▶ Required action
The entries below contain a line with "series of exp" and a line with "from above. -/". Retype exactly everything from the first down to the second, both included, and nothing else.

(Records supplied)

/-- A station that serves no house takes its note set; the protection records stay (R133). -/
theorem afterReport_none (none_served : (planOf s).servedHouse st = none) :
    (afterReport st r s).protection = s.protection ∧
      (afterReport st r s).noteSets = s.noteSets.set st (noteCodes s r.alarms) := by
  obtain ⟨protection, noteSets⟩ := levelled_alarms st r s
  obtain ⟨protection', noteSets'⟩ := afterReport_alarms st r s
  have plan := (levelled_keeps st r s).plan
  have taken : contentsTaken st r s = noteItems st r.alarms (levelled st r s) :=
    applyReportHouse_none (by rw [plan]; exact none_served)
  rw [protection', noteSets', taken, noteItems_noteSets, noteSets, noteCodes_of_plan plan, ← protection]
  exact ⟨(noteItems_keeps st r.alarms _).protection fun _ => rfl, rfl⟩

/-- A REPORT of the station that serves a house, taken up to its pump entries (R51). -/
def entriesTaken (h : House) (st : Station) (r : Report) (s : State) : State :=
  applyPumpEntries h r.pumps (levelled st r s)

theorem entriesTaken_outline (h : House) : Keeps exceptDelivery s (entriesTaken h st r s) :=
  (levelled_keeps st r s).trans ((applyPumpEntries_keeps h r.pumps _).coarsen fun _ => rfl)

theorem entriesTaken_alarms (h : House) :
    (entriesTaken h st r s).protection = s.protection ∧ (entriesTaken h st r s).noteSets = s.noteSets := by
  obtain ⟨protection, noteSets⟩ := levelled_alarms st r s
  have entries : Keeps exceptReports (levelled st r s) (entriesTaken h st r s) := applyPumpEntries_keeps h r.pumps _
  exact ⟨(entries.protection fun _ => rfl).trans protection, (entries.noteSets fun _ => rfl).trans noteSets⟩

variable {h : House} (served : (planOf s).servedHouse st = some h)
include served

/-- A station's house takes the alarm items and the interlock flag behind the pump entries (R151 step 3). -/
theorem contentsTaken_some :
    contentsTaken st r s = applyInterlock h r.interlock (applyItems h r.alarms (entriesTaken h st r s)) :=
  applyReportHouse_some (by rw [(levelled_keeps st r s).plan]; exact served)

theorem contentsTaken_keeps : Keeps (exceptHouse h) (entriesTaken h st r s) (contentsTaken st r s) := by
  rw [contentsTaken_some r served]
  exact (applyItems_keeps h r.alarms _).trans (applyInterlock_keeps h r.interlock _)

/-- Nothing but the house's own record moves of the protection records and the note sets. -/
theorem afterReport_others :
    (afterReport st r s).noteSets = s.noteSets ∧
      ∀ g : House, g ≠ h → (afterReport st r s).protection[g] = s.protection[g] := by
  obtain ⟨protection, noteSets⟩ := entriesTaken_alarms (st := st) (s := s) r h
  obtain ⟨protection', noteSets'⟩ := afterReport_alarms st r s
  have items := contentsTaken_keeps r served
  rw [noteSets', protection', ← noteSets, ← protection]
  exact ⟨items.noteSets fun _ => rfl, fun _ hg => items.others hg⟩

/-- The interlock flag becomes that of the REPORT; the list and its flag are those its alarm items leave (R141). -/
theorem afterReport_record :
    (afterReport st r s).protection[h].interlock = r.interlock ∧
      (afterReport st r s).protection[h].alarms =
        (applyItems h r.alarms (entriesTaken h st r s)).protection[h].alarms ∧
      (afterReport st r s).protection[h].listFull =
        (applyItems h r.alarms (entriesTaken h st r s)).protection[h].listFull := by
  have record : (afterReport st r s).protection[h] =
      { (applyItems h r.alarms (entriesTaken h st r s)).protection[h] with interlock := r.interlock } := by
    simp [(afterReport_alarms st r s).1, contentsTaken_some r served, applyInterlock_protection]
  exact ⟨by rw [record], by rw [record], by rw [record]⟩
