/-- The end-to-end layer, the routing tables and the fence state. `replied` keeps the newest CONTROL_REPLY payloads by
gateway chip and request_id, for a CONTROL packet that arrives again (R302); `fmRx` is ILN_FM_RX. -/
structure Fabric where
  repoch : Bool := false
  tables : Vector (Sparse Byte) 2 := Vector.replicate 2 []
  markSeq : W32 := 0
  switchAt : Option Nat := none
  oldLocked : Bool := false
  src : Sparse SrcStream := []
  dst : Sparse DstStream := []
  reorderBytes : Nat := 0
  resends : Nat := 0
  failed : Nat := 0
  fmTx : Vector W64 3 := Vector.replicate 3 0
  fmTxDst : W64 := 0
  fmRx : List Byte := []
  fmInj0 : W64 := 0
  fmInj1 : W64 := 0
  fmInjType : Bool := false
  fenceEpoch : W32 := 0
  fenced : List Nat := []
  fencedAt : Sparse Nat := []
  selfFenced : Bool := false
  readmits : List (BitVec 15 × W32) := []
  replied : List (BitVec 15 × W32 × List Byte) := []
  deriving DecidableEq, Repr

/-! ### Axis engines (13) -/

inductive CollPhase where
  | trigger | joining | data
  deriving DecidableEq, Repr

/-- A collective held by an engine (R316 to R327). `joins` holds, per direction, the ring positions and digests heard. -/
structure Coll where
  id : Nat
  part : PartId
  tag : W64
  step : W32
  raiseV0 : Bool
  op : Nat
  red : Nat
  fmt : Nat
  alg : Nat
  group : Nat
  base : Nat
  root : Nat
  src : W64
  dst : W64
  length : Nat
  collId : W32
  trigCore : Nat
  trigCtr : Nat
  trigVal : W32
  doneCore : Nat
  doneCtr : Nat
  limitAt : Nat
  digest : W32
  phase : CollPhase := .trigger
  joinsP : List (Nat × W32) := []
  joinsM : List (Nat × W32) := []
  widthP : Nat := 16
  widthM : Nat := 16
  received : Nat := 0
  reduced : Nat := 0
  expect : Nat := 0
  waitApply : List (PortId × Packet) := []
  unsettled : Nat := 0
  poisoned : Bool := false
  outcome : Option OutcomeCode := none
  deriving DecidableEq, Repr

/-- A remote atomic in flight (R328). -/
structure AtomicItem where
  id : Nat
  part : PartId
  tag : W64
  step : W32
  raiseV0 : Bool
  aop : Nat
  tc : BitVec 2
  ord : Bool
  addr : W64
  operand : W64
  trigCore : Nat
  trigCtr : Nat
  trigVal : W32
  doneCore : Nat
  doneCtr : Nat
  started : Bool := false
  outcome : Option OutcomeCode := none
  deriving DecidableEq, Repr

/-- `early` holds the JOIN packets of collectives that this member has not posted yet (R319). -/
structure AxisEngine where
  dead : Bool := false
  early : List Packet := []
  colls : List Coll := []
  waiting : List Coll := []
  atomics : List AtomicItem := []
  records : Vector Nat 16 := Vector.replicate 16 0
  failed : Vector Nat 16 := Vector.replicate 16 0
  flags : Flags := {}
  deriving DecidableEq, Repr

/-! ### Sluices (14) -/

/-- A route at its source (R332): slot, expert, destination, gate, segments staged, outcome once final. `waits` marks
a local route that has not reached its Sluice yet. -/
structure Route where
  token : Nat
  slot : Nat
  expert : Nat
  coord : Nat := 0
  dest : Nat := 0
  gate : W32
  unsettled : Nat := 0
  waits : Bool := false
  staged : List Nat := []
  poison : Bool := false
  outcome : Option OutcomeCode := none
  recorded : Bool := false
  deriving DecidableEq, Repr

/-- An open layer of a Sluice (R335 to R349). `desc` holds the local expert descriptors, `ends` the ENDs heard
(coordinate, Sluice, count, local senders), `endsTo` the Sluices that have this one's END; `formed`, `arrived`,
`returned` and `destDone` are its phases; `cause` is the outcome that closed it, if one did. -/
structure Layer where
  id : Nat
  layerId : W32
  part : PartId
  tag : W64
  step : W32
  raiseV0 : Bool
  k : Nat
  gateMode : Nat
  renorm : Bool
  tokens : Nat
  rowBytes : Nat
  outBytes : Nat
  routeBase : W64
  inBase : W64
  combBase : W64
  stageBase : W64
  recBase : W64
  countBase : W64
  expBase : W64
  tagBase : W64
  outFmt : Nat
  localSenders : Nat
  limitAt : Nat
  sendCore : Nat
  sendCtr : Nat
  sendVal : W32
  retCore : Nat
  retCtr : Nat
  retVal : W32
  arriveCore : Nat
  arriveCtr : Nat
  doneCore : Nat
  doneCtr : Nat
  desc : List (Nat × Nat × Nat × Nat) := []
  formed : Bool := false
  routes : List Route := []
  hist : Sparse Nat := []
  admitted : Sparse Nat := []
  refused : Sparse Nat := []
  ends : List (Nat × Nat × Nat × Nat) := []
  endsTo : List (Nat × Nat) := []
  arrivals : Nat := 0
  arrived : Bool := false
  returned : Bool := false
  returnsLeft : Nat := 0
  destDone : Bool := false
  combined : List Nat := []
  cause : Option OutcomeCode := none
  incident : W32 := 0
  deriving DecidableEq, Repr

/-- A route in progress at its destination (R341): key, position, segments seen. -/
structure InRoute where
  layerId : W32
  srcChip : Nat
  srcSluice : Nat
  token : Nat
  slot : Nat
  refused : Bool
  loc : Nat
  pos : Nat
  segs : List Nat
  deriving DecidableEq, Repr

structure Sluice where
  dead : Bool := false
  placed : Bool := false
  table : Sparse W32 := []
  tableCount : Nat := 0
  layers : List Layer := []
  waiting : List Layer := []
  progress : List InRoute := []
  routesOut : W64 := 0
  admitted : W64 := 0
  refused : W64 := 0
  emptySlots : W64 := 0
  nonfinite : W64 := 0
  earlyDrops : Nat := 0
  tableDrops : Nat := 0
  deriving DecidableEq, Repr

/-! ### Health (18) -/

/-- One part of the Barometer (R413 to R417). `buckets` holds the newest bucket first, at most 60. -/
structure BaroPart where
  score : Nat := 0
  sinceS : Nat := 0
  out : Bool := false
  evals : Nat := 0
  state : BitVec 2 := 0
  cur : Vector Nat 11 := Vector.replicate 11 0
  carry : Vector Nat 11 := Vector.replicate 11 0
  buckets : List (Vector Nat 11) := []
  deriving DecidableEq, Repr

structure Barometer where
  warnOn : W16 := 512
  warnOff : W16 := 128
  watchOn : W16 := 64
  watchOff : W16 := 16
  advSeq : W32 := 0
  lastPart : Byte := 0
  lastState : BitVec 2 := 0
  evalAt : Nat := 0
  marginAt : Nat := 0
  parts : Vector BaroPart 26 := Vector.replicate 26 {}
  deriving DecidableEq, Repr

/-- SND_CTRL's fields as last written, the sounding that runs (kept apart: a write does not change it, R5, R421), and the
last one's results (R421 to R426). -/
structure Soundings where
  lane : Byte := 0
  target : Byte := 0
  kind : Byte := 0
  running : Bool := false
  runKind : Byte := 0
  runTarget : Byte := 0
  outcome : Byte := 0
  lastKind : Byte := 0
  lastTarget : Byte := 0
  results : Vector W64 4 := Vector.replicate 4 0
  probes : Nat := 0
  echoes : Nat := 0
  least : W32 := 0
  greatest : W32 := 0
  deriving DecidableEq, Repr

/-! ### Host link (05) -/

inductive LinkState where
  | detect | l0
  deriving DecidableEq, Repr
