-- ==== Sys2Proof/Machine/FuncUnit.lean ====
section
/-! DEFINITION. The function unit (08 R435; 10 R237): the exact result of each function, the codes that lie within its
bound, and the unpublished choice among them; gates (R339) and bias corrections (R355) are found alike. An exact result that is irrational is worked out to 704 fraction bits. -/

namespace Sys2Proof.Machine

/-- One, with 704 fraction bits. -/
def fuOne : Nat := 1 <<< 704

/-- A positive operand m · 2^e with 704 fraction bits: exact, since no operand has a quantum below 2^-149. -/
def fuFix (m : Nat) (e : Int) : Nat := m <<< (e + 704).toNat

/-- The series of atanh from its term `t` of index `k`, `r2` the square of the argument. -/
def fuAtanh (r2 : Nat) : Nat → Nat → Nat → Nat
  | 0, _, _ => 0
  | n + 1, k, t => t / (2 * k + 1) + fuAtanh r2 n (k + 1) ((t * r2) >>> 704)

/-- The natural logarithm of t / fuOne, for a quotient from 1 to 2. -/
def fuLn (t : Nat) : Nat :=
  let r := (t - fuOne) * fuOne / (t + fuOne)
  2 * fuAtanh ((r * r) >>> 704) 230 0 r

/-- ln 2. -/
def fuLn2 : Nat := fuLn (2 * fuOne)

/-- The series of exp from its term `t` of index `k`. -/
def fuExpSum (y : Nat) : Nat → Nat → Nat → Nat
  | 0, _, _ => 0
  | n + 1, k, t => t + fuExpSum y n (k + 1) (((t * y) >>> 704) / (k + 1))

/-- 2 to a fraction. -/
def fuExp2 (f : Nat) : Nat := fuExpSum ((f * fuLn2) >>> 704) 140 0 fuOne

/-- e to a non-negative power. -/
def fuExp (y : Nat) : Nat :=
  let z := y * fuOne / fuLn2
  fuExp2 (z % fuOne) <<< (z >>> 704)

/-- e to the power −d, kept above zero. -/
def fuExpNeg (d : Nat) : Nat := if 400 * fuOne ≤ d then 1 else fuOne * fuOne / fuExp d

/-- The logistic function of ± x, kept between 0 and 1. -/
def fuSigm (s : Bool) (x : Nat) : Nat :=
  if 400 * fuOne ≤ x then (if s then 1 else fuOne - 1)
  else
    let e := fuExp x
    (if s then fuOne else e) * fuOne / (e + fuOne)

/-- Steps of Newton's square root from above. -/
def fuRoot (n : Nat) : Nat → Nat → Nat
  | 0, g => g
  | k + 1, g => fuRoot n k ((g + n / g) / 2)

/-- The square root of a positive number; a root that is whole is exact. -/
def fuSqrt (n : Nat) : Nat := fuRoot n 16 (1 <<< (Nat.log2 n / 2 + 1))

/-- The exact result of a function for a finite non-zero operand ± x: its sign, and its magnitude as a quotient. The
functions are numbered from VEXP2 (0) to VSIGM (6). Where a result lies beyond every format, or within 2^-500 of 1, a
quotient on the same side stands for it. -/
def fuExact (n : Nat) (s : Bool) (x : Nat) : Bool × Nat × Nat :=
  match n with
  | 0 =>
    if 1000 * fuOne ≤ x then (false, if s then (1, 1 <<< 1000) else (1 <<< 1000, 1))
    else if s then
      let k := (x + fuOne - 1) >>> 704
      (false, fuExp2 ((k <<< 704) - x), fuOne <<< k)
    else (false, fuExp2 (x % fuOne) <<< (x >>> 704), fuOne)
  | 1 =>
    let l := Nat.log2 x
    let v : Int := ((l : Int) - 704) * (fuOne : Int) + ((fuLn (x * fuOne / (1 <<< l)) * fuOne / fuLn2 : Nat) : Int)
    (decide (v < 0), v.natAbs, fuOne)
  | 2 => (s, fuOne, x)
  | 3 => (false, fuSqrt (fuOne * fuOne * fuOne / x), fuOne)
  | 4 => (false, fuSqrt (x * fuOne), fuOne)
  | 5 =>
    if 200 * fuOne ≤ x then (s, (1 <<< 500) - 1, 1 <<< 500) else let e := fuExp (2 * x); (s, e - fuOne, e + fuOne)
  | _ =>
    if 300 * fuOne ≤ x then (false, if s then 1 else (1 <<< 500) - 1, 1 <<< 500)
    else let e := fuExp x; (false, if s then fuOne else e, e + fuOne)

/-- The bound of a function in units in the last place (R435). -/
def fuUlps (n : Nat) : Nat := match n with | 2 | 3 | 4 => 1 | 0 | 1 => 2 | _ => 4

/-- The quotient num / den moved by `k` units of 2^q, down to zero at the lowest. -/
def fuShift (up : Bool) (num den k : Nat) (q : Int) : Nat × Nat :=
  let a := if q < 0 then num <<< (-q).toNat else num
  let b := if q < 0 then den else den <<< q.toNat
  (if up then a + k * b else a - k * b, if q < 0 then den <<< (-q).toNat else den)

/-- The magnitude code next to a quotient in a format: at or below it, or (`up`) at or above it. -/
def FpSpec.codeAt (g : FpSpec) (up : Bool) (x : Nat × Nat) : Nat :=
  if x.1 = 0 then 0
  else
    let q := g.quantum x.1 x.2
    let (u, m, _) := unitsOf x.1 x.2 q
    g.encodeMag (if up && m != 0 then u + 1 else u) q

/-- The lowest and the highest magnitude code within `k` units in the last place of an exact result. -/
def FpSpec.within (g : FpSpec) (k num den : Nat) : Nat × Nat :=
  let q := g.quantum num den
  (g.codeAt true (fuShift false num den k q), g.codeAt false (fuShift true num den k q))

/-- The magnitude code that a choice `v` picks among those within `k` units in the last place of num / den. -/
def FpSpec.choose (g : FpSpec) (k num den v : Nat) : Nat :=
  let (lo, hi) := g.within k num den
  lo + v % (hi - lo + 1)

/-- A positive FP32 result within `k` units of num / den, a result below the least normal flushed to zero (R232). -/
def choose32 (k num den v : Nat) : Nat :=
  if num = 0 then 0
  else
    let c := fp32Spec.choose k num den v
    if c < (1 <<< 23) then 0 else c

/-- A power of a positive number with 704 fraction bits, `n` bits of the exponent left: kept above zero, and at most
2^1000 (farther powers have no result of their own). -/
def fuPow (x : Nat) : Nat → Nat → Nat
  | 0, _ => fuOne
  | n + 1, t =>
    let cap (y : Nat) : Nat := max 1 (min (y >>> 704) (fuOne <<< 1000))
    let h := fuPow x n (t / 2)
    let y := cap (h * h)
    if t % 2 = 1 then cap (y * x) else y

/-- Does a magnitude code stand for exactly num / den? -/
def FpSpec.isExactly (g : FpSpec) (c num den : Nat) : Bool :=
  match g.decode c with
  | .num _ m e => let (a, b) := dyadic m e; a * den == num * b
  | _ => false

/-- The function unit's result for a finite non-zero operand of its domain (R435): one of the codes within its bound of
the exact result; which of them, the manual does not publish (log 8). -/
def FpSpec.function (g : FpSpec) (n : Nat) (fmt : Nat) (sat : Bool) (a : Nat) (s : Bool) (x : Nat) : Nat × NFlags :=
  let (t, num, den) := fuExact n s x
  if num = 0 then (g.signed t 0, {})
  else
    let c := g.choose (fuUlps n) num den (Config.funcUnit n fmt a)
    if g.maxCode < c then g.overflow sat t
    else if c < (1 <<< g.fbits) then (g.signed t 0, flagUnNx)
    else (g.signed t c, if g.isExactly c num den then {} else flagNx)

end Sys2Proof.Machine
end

(End Records supplied)

▶ Task output
/-- The series of exp from its term `t` of index `k`. -/
def fuExpSum (y : Nat) : Nat → Nat → Nat → Nat
  | 0, _, _ => 0
  | n + 1, k, t => t + fuExpSum y n (k + 1) (((t * y) >>> 704) / (k + 1))

/-- 2 to a fraction. -/
def fuExp2 (f : Nat) : Nat := fuExpSum ((f * fuLn2) >>> 704) 140 0 fuOne

/-- e to a non-negative power. -/
def fuExp (y : Nat) : Nat :=
  let z := y * fuOne / fuLn2
  fuExp2 (z % fuOne) <<< (z >>> 704)

/-- e to the power −d, kept above zero. -/
def fuExpNeg (d : Nat) : Nat := if 400 * fuOne ≤ d then 1 else fuOne * fuOne / fuExp d

/-- The logistic function of ± x, kept between 0 and 1. -/
def fuSigm (s : Bool) (x : Nat) : Nat :=
  if 400 * fuOne ≤ x then (if s then 1 else fuOne - 1)
  else
    let e := fuExp x
    (if s then fuOne else e) * fuOne / (e + fuOne)

/-- Steps of Newton's square root from above. -/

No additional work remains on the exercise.